Arginine is also essential for many organs, such as the lungs, kidneys, liver, and immune system and has been shown to facilitate wound healing.

Also, some studies claim that watermelon juice and arginine intake could improve insulin resistance. (4)

Nitric oxide is of particular importance to athletes. This compound is essential for muscle recovery after exercise and has a positive effect on the transport of oxygen from the blood to the muscles.

In summary, the benefits of watermelon are:

  • Lower blood pressure
  • Prevent insulin resistance
  • Less muscle pain
  • It May help reduce inflammation
  • Hydration

Contraindications and effects on the body

Watermelon is considered a safe fruit for most people.
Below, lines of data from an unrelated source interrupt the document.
/-- Tooling-ready and the tooling timer, in every line state: a rise in TOOLING makes the target the active
set, a rise elsewhere is counted, a fall moves only the level; the expiry in TOOLING makes TOOL_FAULT with the
request, target and active set as they were (R91, R92, R94). That a rise with the input already high, and an
expiry with the timer not running, do nothing is the model's choice (log 3). -/
def Obligations.ToolingEndsTheChangeover : Prop :=
  ∀ s : State,
    (s.pins.toolingReady = true → exec .toolingReadyRise s = .next s)
    ∧ (s.pins.toolingReady = false → s.pfc.changeover = .tooling → exec .toolingReadyRise s = .next { s with
        pins := { s.pins with toolingReady := true }
        pfc := { s.pfc with active := s.pfc.target, target := none, toolingRequest := false, timer := none
                            changeover := .running, completed := min (s.pfc.completed + 1) 65535 }
        lif := s.lif.raise (.profileState .running .tooling none s.pfc.target .ready) })
    ∧ (s.pins.toolingReady = false → s.pfc.changeover ≠ .tooling → exec .toolingReadyRise s = .next { s with
        pins := { s.pins with toolingReady := true }
        pfc := { s.pfc with unsolicited := min (s.pfc.unsolicited + 1) 65535 } })
    ∧ exec .toolingReadyFall s = .next { s with pins := { s.pins with toolingReady := false } }
    ∧ (∀ m, s.pfc.changeover = .tooling → s.pfc.timer = some m → exec .toolingTimerExpiry s = .next { s with
        pfc := { s.pfc with timer := none, changeover := .toolFault
                            toolFaults := min (s.pfc.toolFaults + 1) 65535 }
        lif := s.lif.raise (.profileState .toolFault .tooling s.pfc.target s.pfc.active .timeout) })
    ∧ ((s.pfc.changeover ≠ .tooling ∨ s.pfc.timer = none) → exec .toolingTimerExpiry s = .next s)

/-! ## The trim station (chapter 7) -/

/-- The next PENDING cut of a strip falls due when its fire position is reached outside HALTED. In RUN it is
MADE and the saw fires, and where a planned piece ends at it, that piece is created; with the trailing edge seen, so is
the last planned piece, whose end is the strip's, when it begins at this cut. In any other state it is MISSED, the other
PENDING cuts are CANCELLED, and with the trailing edge seen the remainder is created as the uncut piece (R98 to R100). A
piece joins the Piece Sort Queue as EXPECTED, or is counted as SORT_FULL in a full one (R116). With the trailing edge
seen and no cut PENDING the strip's record and cut list go, with what follows a removal (R102). The model's: that the
command names the strip's tag and is the falling due of its first PENDING cut (DESIGN CHOICE, log 24), that before the
fire position is reached, or in HALTED, it leaves the state unchanged (DESIGN CHOICE, log 3), the extent and values of
the uncut piece (DEDUCED, logs 17 and 27), and at the strip's removal the order of the notices (logs 12 and 37). -/
def Obligations.CutFallsDue : Prop :=
  ∀ (s : State) (c : CutList) (r : Strip) (before after : List Cut) (k : Cut),
    s.tsc.cutLists.find? (fun x => x.tag == r.tag) = some c → stripOf s r.tag = some r →
    c.cuts = before ++ k :: after → (∀ j ∈ before, j.state ≠ .pending) → k.state = .pending →
    ((s.ltr.lineState = .halted ∨ (s.ltr.trimPos - k.fireAt).toInt < 0) →
      exec (.cutDue r.tag) s = .next s)
    ∧ (s.ltr.lineState ≠ .halted → 0 ≤ (s.ltr.trimPos - k.fireAt).toInt →
      (s.tsc.cutter = .run → ∀ c' : CutList, c' = { c with
          lastMade := k.x, cuts := c.cuts.map (fun j => if j.x = k.x then { j with state := .made } else j) } →
        ∃ t u v w : State, exec (.cutDue r.tag) s = .next t
          ∧ u = { s with tsc := { s.tsc with
              sawPulse := some s.tsc.trim.sawPulse, sawFires := min (s.tsc.sawFires + 1) 65535
              cutLists := s.tsc.cutLists.map (fun x => if x.tag = r.tag then
                { x with lastMade := k.x, cuts := x.cuts.map (fun j => if j.x = k.x then
                  { j with state := .made } else j) } else x) } }
          ∧ (∀ i, c.plan.findIdx? (fun p => p.stop == k.x) = some i → u.createsPlanned c r i v)
          ∧ ((∀ p ∈ c.plan, p.stop ≠ k.x) → v = u)
          ∧ (∀ j, c.trailSeen = true → c'.endPiece r j → v.createsPlanned c r j w)
          ∧ ((c.trailSeen = false ∨ ∀ j, ¬ c'.endPiece r j) → w = v)
          ∧ w.doneAtSaw r.tag t)
      ∧ (s.tsc.cutter ≠ .run →
        ∃ t u v : State, exec (.cutDue r.tag) s = .next t
          ∧ u = { s with tsc := { s.tsc with
              missedCuts := min (s.tsc.missedCuts + 1) 65535
              cutLists := s.tsc.cutLists.map (fun x => if x.tag = r.tag then
                { x with cuts := x.cuts.map (fun j => if j.x = k.x then { j with state := .missed }
                  else if j.state = .pending then { j with state := .cancelled } else j) } else x) } }
          ∧ (c.trailSeen = true → u.createsUncut c r v)
          ∧ (c.trailSeen = false → v = u)
          ∧ v.doneAtSaw r.tag t))

/-- The trailing edge at the saw eye. With no holder it is ignored (R9). Otherwise L2 is measured, rounded and held as
R24 holds L. A strip not READY, or with a cut missed, leaves an uncut piece from the last cut made; a READY strip
leaves its last planned piece where that runs to the strip's end from a cut made or from the leading end (R99 to
R101). Then the slip check, not made while the length is absent: PASS within the tolerance; else SLIP, where the
strip's EXPECTED pieces are marked and STRIP_SLIP is queued with both counts (R101, R117). With no cut PENDING the
record and cut list go (R14, R102). A piece created joins the Piece Sort Queue, or is counted as SORT_FULL in a full
one (R116). The extent and values of the uncut piece (DEDUCED, logs 17 and 27), and at the strip's removal the order
of the notices (logs 12 and 37), are the model's. -/
def Obligations.SawTrailingEdges : Prop :=
  ∀ s : State, watching s = true → s.pins.eyes.saw = true →
    (s.ltr.holder.saw = none → exec .sawTrailingEdge s = .next (s.sees .saw false))
    ∧ (∀ (r : Strip) (c c' : CutList) (l2 : Nat), s.ltr.holder.saw = some r.tag → stripOf s r.tag = some r →
        s.tsc.cutLists.find? (fun x => x.tag == r.tag) = some c →
        (l2 : Int) = max 1 (min 65535 (((s.ltr.trimPos - c.p0).toInt + s.tsc.trim.sawComp + 500) / 1000)) →
        c' = { c with trailSeen := true, length2 := some l2 } →
        ∃ t u v w : State, exec .sawTrailingEdge s = .next t
          ∧ u = { s.sees .saw false with
              ltr := { (s.sees .saw false).ltr with holder := { s.ltr.holder with saw := none } }
              tsc := { s.tsc with cutLists := s.tsc.cutLists.map (fun x => if x.tag = r.tag then
                { x with trailSeen := true, length2 := some l2 } else x) } }
          ∧ ((c.status ≠ .ready ∨ ∃ k ∈ c.cuts, k.state = .missed) → u.createsUncut c' r v)
          ∧ (c.status = .ready → (∀ k ∈ c.cuts, k.state ≠ .missed) →
              (∀ j, c'.endPiece r j → u.createsPlanned c' r j v) ∧ ((∀ j, ¬ c'.endPiece r j) → v = u))
          ∧ (r.length = none → w = v)
          ∧ (∀ l : Nat, r.length = some l →
              ((l2 : Int) - l ≤ s.tsc.trim.slipTol → (l : Int) - l2 ≤ s.tsc.trim.slipTol → w = { v with
                tsc := { v.tsc with cutLists := v.tsc.cutLists.map (fun x => if x.tag = r.tag then
                  { x with slip := .pass } else x) } })
              ∧ ((s.tsc.trim.slipTol : Int) < l2 - l ∨ (s.tsc.trim.slipTol : Int) < l - l2 → w = { v with
                tsc := { v.tsc with
                  slipped := min (v.tsc.slipped + 1) 65535
                  cutLists := v.tsc.cutLists.map (fun x => if x.tag = r.tag then
                    { x with slip := .slip } else x) }
                srt := { v.srt with pieces := v.srt.pieces.map (fun p =>
                  if p.tag = r.tag ∧ p.isExpected = true then { p with force := true } else p) }
                lif := v.lif.raise (.stripSlip r.tag l l2
                  (v.srt.pieces.countP (fun p => p.tag == r.tag && p.isExpected))
                  (v.srt.pieces.countP (fun p => p.tag == r.tag && !p.isExpected))) }))
          ∧ w.doneAtSaw r.tag t)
However, some people may experience some side effects from eating them.

Due to the high fructose content, watermelon can cause an allergic reaction in people who cannot digest it or are allergic. This causes symptoms such as upset stomach, bloating, and diarrhea.

Another contraindication of watermelon is for those allergic to gluten. This can lead to symptoms such as itchy throat, swollen lips, and skin rashes. Eating this fruit is also not recommended if you have irritable bowel syndrome.

Can I eat watermelon if I am diabetic?

For one thing, watermelon has a relatively high glycemic index – 72-80 units. On the other hand, the modest carbohydrate content per 100g provides a low glycemic load of just three units.

So consuming a small amount of watermelon is acceptable even for people with diabetes. However, for diabetics, eating large amounts of watermelon is contraindicated because this could excessively increase blood sugar levels.

Related: Banana – Calories, Carbohydrates, and Other Properties

Does watermelon affect the kidneys?

One of the popular myths about watermelon is that it can positively affect liver and kidney problems and, in particular, help against stones. The rationale is that watermelon has diuretic and laxative properties due to its high water and citrulline content.

Although there is some logic in this statement; citrulline helps remove ammonia from the body, which could help destroy kidney stones; there is no direct scientific evidence of the benefits of watermelon for treating kidney diseases such as urolithiasis.


Watermelon is a delicious berry fruit with excellent properties and health benefits.

It is high in water which helps hydrate, and also contains the amino acid citrulline, an essential nutrient for the cardiovascular and muscular system.

Additionally, watermelon is low in calories, vitamin C, and other antioxidant nutrients that can help keep you healthy.